Proportional performance environment

A proportional performance environment is a separately partitioned area within the production environment that has proportional capacity and shares the access layer. This approach has a higher cost but offers simplicity, manageable risks, and more accurate capacity planning.

In a proportional performance environment, you must have a shared access layer. This includes services such as CDN, Border Gateway Protocol (BGP), WAF, SLB, and Layer 4 and Layer 7 load balancing. This ensures the critical network access layer is identical to production, which helps in detecting issues. The capacity ratio of backend services should be at least 1/4 of the production environment. A ratio smaller than this can significantly reduce accuracy. It is recommended that you use the same configuration for the database. You can prepare the foundational data using the same method as for a new production environment. You must ensure that the business data volume covers at least six months and that data integrity is maintained.

Production environment

There are two main ways to handle foundational data in a production environment. The first method requires no changes to the database. You can run tests using test accounts in the base tables, which must also have complete and relevant data. After testing, you must purge the generated transaction data. You can do this with a fixed SQL script or through the system interface. The second method is to tag the stress testing traffic, for example, with a custom header. The system then identifies and propagates this tag during business processing, which includes asynchronous messages and middleware. The data is ultimately written to a shadow table or a shadow database. Additionally, you should conduct stress tests in the production environment during off-peak hours to avoid affecting live business operations. For either method, you can deploy a dedicated cluster for stress testing to further minimize the impact on production services.

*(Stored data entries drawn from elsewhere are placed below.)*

-- ==== Sys2Proof/Machine/Switch.lean ====
section
/-! DEFINITION. The Ethernet ports and the switch core (15_ethernet_and_switch, R419 to R451): frames received, stored,
queued, paused, gated, preempted, sent, withdrawn and flushed; links; snapshots; the Lathe rings. -/

namespace Sys2Proof.Machine

/-! ### Counters (R445 to R448) -/

/-- The compatibility counter that counts the events of native counter `i` (R448). -/
def nrwOf (i : Nat) : Option Nat :=
  match i with
  | 0 => some 0 | 1 => some 1 | 4 => some 2 | 7 => some 2 | 5 => some 3 | 10 => some 3 | 6 => some 4 | 9 => some 5
  | 8 => some 5 | 2 => some 6 | 3 => some 7 | 12 => some 8 | 13 => some 9 | 14 => some 10 | 15 => some 11 | 18 => some 12
  | 19 => some 12 | 20 => some 12 | 21 => some 12 | 22 => some 12 | 11 => some 13 | 16 => some 14 | 23 => some 15
  | _ => none

/-- Native counter `i` of a port and the compatibility counter of its events advance by `n` (R446, R448). -/
def Mac.count (k : Mac) (i n : Nat) : Mac :=
  let k := { k with counters := Table.upd 0 k.counters i (fun c => wrap 64 (c + n)) }
  match nrwOf i with
  | some j => { k with nrw := Table.upd 0 k.nrw j (fun c => wrap 32 (c + n)) }
  | none => k

/-- A counter of a port advances by one; internal ports have none. -/
def State.macCount (s : State) (p i : Nat) : State := if p < 12 then s.updMac p (fun k => k.count i 1) else s

/-- A MAC may work: it is not unusable (R601). -/
def State.macUsable (s : State) (p : Nat) : Bool := decide (p < 12) && !s.lost (65 + p)

/-! ### Cells, classes and pauses (R433 to R436) -/

/-- Cells of a frame of L octets (R433). -/
def cellsOf (l : Nat) : Nat := ceilDiv l 256

/-- The sum of HEADROOM over ports 0 to 11 (R434). -/
def State.headSum (s : State) : Nat := (List.range 12).foldl (fun n p => n + (s.mac p).headroom) 0

/-- Free cells of a class reservation (R433). -/
def SwitchState.resvFree (w : SwitchState) (c : Nat) : Nat := Table.get 0 w.resv c - Table.get 0 w.resvHeld c

/-- The cells a frame of `k` cells of class `c` draws from the class reservation; the rest come from the shared pool (R433). -/
def SwitchState.fromResv (w : SwitchState) (c k : Nat) : Nat := if 5 ≤ c then min k (w.resvFree c) else 0

/-- Cells taken for a frame. -/
def SwitchState.draw (w : SwitchState) (c resv shared : Nat) : SwitchState :=
  { w with resvHeld := if resv = 0 then w.resvHeld else Table.upd 0 w.resvHeld c (· + resv), sharedFree := w.sharedFree - shared }

/-- A new reservation of class `c`: its cells come from the shared pool or return to it (R433). -/
def State.setResv (s : State) (c n : Nat) : State :=
  let w := s.switch
  let old := Table.get 0 w.resv c
  { s with switch := { w with resv := Table.set 0 w.resv c n, sharedFree := w.sharedFree + old - n } }

/-- The classes whose pause condition holds now: begun and not ended (R436). -/
def Mac.pausing (k : Mac) (sharedFree headSum : Nat) : Nat :=
  (List.range 8).foldl (fun v c =>
    let h := Table.get 0 k.held c
    let begins := decide (k.xoff ≤ h) || decide (sharedFree ≤ headSum)
    let ends := decide (h ≤ k.xon) && decide (headSum + 64 ≤ sharedFree)
    if begins || (bitAt k.condition c && !ends) then v + 2 ^ c else v) 0

/-- The pause conditions follow the cells: classes that begin together share one frame of pause time 0xFFFF, classes that
end share one of time 0 (R436). -/
def updatePauses (s : State) : State :=
  (List.range 12).foldl (fun s p =>
    let k := s.mac p
    let now := k.pausing s.switch.sharedFree s.headSum
    let begun := (now - (now &&& k.condition)) &&& k.pfcTx
    let ended := (k.xoffSent - (k.xoffSent &&& now))
    let s := s.setMac p { k with condition := now }
    let s := if begun = 0 then s else
      (s.updMac p (fun k => { k with xoffSent := k.xoffSent ||| begun }.count 16 1)).send (.pause p begun 0xFFFF)
    if ended = 0 then s else
      (s.updMac p (fun k => { k with xoffSent := w1c k.xoffSent ended }.count 16 1)).send (.pause p ended 0)) s

/-- PAUSE_REFRESH: half the pause time elapses while pausing and the pause frame is repeated (R436). -/
def execPauseRefresh (p : Nat) (s : State) : Result :=
  let k := s.mac p
  let m := k.condition &&& k.xoffSent
  onUnit p 12 (if m = 0 then s else (s.setMac p (k.count 16 1)).send (.pause p m 0xFFFF))

/-- PAUSE_TIME_EXPIRY: the pause time runs out and the paused egress class may send again (R436). -/
def execPauseTimeExpiry (p classes : Nat) (s : State) : Result :=
  onUnit p 12 (s.updMac p (fun k => { k with paused := w1c k.paused (wrap 8 classes) }))

/-- A frame's cells are freed and its credits return to its source (R434, R439). -/
def freeFrame (f : SwFrame) (s : State) : State :=
  let w := s.switch
  let w := { w with
    frames := w.frames.filter (fun x => x.no != f.no)
    sharedFree := w.sharedFree + f.shared + f.head
    resvHeld := if f.resv = 0 then w.resvHeld else Table.upd 0 w.resvHeld f.cls (· - f.resv) }
  let w := if f.ingress = 28 then { w with sheafCredits := w.sheafCredits + f.credits }
    else if f.ingress = 29 then { w with bridgeCredits := w.bridgeCredits + f.credits } else w
  let s := { s with switch := w }
  let s := if 12 ≤ f.ingress ∧ f.ingress < 28 then
      s.updSwRing (f.ingress - 12) (fun r => { r with credits := r.credits + f.credits }) else s
  let s := if f.ingress < 12 then
      s.updMac f.ingress (fun k => { k with held := Table.upd 0 k.held f.cls (fun h => h - (f.shared + f.head)), headUsed := k.headUsed - f.head })
    else s
  updatePauses s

In cloud environments, the proportional performance approach is recommended. You can quickly scale out during stress testing for sufficient compute resources, then scale in afterward to reduce costs.

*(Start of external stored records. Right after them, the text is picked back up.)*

-- ==== Sys2Proof/Machine/Nets.lean ====
section
/-! DEFINITION. Field networks (R466 to R474) and the NET commands (R352, R431, R442, R445, R447, R450, R465). -/

namespace Sys2Proof.Machine

/-! ### Grants and reservations (R356, R403, R404, R433, R466) -/

/-- The ports of a network. -/
def Network.ports (n : Network) : List Nat := [n.portA, n.portB].filter (· != 0xFF)

/-- Cells that the defined networks declare for a class, by a choice of networks: twice those of a tick (R433). -/
def resvOf (ns : List Network) (c : Nat) : Nat :=
  2 * (ns.map (fun n => Config.netCells n.params c)).foldl (· + ·) 0 + (if c = 7 then Config.glumeCells else 0)

/-- The Sheaf sets the reservations of the scheduled classes to what the started networks declare (R433); the shared pool is the rest. -/
def setResv (s : State) : State :=
  let ns := ((s.nets.filter (fun p => p.2.defined && p.2.started)).map Prod.snd)
  let new (c : Nat) : Nat := resvOf ns c
  let old := (Table.get 0 s.switch.resv 5) + (Table.get 0 s.switch.resv 6) + (Table.get 0 s.switch.resv 7)
  { s with switch := { s.switch with
      resv := [5, 6, 7].foldl (fun t c => Table.set 0 t c (new c)) s.switch.resv, sharedFree := s.switch.sharedFree + old - (new 5 + new 6 + new 7) } }

/-- Pins that no Chisel group may be granted besides those of other groups (R404): switches and DRV_EN outputs. -/
def State.takenPins (s : State) (g : Nat) : Nat :=
  let own := (List.range 128).foldl (fun m p => if s.switchPin p || s.motion.axes.any (fun q => q.2.dd.drvEnPin == p) then setBit m p else m) 0
  (List.range 8).foldl (fun m k => if k = g then m else m ||| (s.chisel k).grant) own

/-- What a network holds passes to its engine (R356, R403, R404), with the pins its parameters ask for that are free. -/
def grantNet (n : Network) (s : State) : State :=
  let e := some n.engine
  let s := n.ports.foldl (fun s p => s.updMac p (fun k => { k with owner := e })) s
  let s := if n.can = 0xFF then s else s.updCan n.can (fun k => { k with owner := e })
  let s := ((List.range 8).filter (bitAt n.groups)).foldl (fun s g =>
    s.updChisel g (fun k => { k with owner := e, grant := (Config.netPins n.params g % 2 ^ 128) &&& (2 ^ 128 - 1 - s.takenPins g % 2 ^ 128) })) s
  ((List.range 16).filter (bitAt (Config.netUnits n.params))).foldl (fun s u => s.updChkUnit u (fun k => { k with lathe := e })) s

Build performance test scenarios

Before running a performance test, create test scripts and prepare the corresponding input parameter files to simulate actual request traces and business load as closely as possible. To ensure scripts reflect real user behavior and cover all interfaces, record user actions from a browser or client. These recordings are automatically converted into stress testing scripts. Both the open-source JMeter tool and Alibaba Cloud PTS provide script recording capabilities to help you build test scripts efficiently.

Run the performance test and analyze the results

After you create the test scripts and input parameter files, run the test with a performance testing tool according to your design. Monitor the request success rate, response time, and service throughput during the test. A significant inflection point in the metrics, such as a sharp drop in success rate or throughput or a sharp increase in response time, indicates a performance bottleneck. Use resource monitoring and application monitoring to locate the bottleneck and perform elastic scaling as needed. After optimization, rerun the test to validate the scaling effect.

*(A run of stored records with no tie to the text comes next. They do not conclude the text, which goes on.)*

-- ==== Sys2Proof/Machine/TickEdge.lean ====
section
/-! DEFINITION. The tick edge (R11, R14 to R17, R649), the change of the tick length (R14), and the output seal with all it closes. -/

namespace Sys2Proof.Machine

/-! ### The load record (R43) -/

/-- The peaks of the tick that ends: how many axes were due, and the work whose length the spec does not give, which is free. -/
def loadPeaks (s : State) : State :=
  let due := (s.dueAxes s.cell.tick).length
  let sel := s.cell.tickSel
  let (a, s) := s.freeBelow (sealOfs sel - phaseNs sel 15 + 1)
  let (m, s) := s.freeBelow 65536
  let (w, s) := s.freeBelow 65536
  let (g, s) := s.freeBelow (tickNs sel - guardOfs sel + 1)
  let r := s.cell.load
  { s with cell := { s.cell with load := { r with
      gtcFirst := if r.ticks = 0 then s.cell.edge else r.gtcFirst, ticks := wrap 32 (r.ticks + 1), duePeak := max r.duePeak due
      asmEnd := max r.asmEnd (phaseNs sel 15 + a), mandrelPeak := max r.mandrelPeak m, winnowerPeak := max r.winnowerPeak w
      guardPeak := max r.guardPeak g } } }

/-- Whether a margin falls below the threshold: what is left of a phase, as a fraction of it in Q0.16. -/
def tight (th left whole : Int) : Bool := decide (left * 65536 < th * whole)

/-- Whether some margin of the running load record lies below its threshold (R43): the Tiller window, output assembly, the transmit band and
the guard band. -/
def State.loadTight (s : State) : Bool :=
  let r := s.cell.load
  let sel := s.cell.tickSel
  let th : Int := r.threshold
  let at_ (us : Nat) : Int := phaseNs sel us
  tight th (at_ 15 - r.tillerEnd) (at_ 14) || tight th (at_ 17 - r.asmEnd) (at_ 2) || tight th r.txMargin (at_ 11) ||
    tight th ((tickNs sel : Int) - at_ 28 - r.guardPeak) ((tickNs sel : Int) - at_ 28)

/-- The tick that ends joins the load record (R43); a margin below the threshold is reported once in an interval, and the record goes to the
telemetry stream every LOAD_TICKS ticks (R591). -/
def closeTick (s : State) : State :=
  let s := loadPeaks s
  let s := if s.loadTight && !s.cell.load.reported then
      ({ s with cell := { s.cell with load := { s.cell.load with reported := true } } }).event 0 0x8202 0 (s.cell.load.octets.take 16)
    else s
  if s.cell.tick % max 1 s.wnw.stream.loadTicks = 0 then s.stream 0 1 s.gtc s.cell.load.octets else s

/-! ### The change of the tick length (R14) -/

/-- A tick count named on the old grid as the first edge of the new grid at or after its GTC (R14). -/
def reTick (old new n : Nat) : Nat := ceilDiv (n * old) new

/-- A count that measures from the present tick keeps its distance. -/
def shiftTick (old new n : Nat) : Nat := ((n : Int) + new - old).toNat

/-- What a device knows of a member, on the new grid. -/
def FabMember.regrid (a b t u : Nat) (m : FabMember) : FabMember :=
  { m with last := mapTable 0 (shiftTick t u) m.last, lastCycle := if m.lastCycle = 0 then 0 else shiftTick t u m.lastCycle
           leaveAt := m.leaveAt.map (reTick a b), restoreAt := m.restoreAt.map (reTick a b) }

/-- The new tick length takes effect at its change edge (R14, R85, R150, R582): the next edge opens the first tick of the new grid. -/
def changeLength (s : State) : State :=
  match s.cell.change with
  | none => s
  | some (sel, at_) =>
    if s.cell.nextEdge < at_ then s
    else
      let a := s.tickLen
      let b := tickNs sel
      let t := at_ / a
      let u := at_ / b
      { s with
        cell := { s.cell with tickSel := sel, change := none, nextEdge := at_ }
        motion := { s.motion with axes := mapTable {} (fun x => x.rederive b) s.motion.axes }
        claim := { s.claim with msgs := s.claim.msgs.map (fun m => (reTick a b m.1, m.2)) }
        wnw := { s.wnw with scrub := (List.range 6).foldl (fun t i => Table.upd {} t i (fun k => { k with burst := 0, start := u })) s.wnw.scrub }
        pair := { s.pair with takeAt := s.pair.takeAt.map (reTick a b) }
        fab := { s.fab with
          changes := s.fab.changes.map (fun c => (reTick a b c.1, c.2)), cutAt := s.fab.cutAt.map (shiftTick t u)
          sleep := { s.fab.sleep with pnr := reTick a b s.fab.sleep.pnr }, nodes := mapTable {} (FabMember.regrid a b t u) s.fab.nodes } }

Conduct continuous testing to prevent performance degradation

After the performance test passes, run regression tests regularly and compare results against the performance baseline to prevent degradation during continuous iteration. Align the testing frequency with your agile development cycle, typically every one to two weeks. If you detect significant performance degradation, promptly roll back the system version and use performance monitoring to investigate the bottleneck.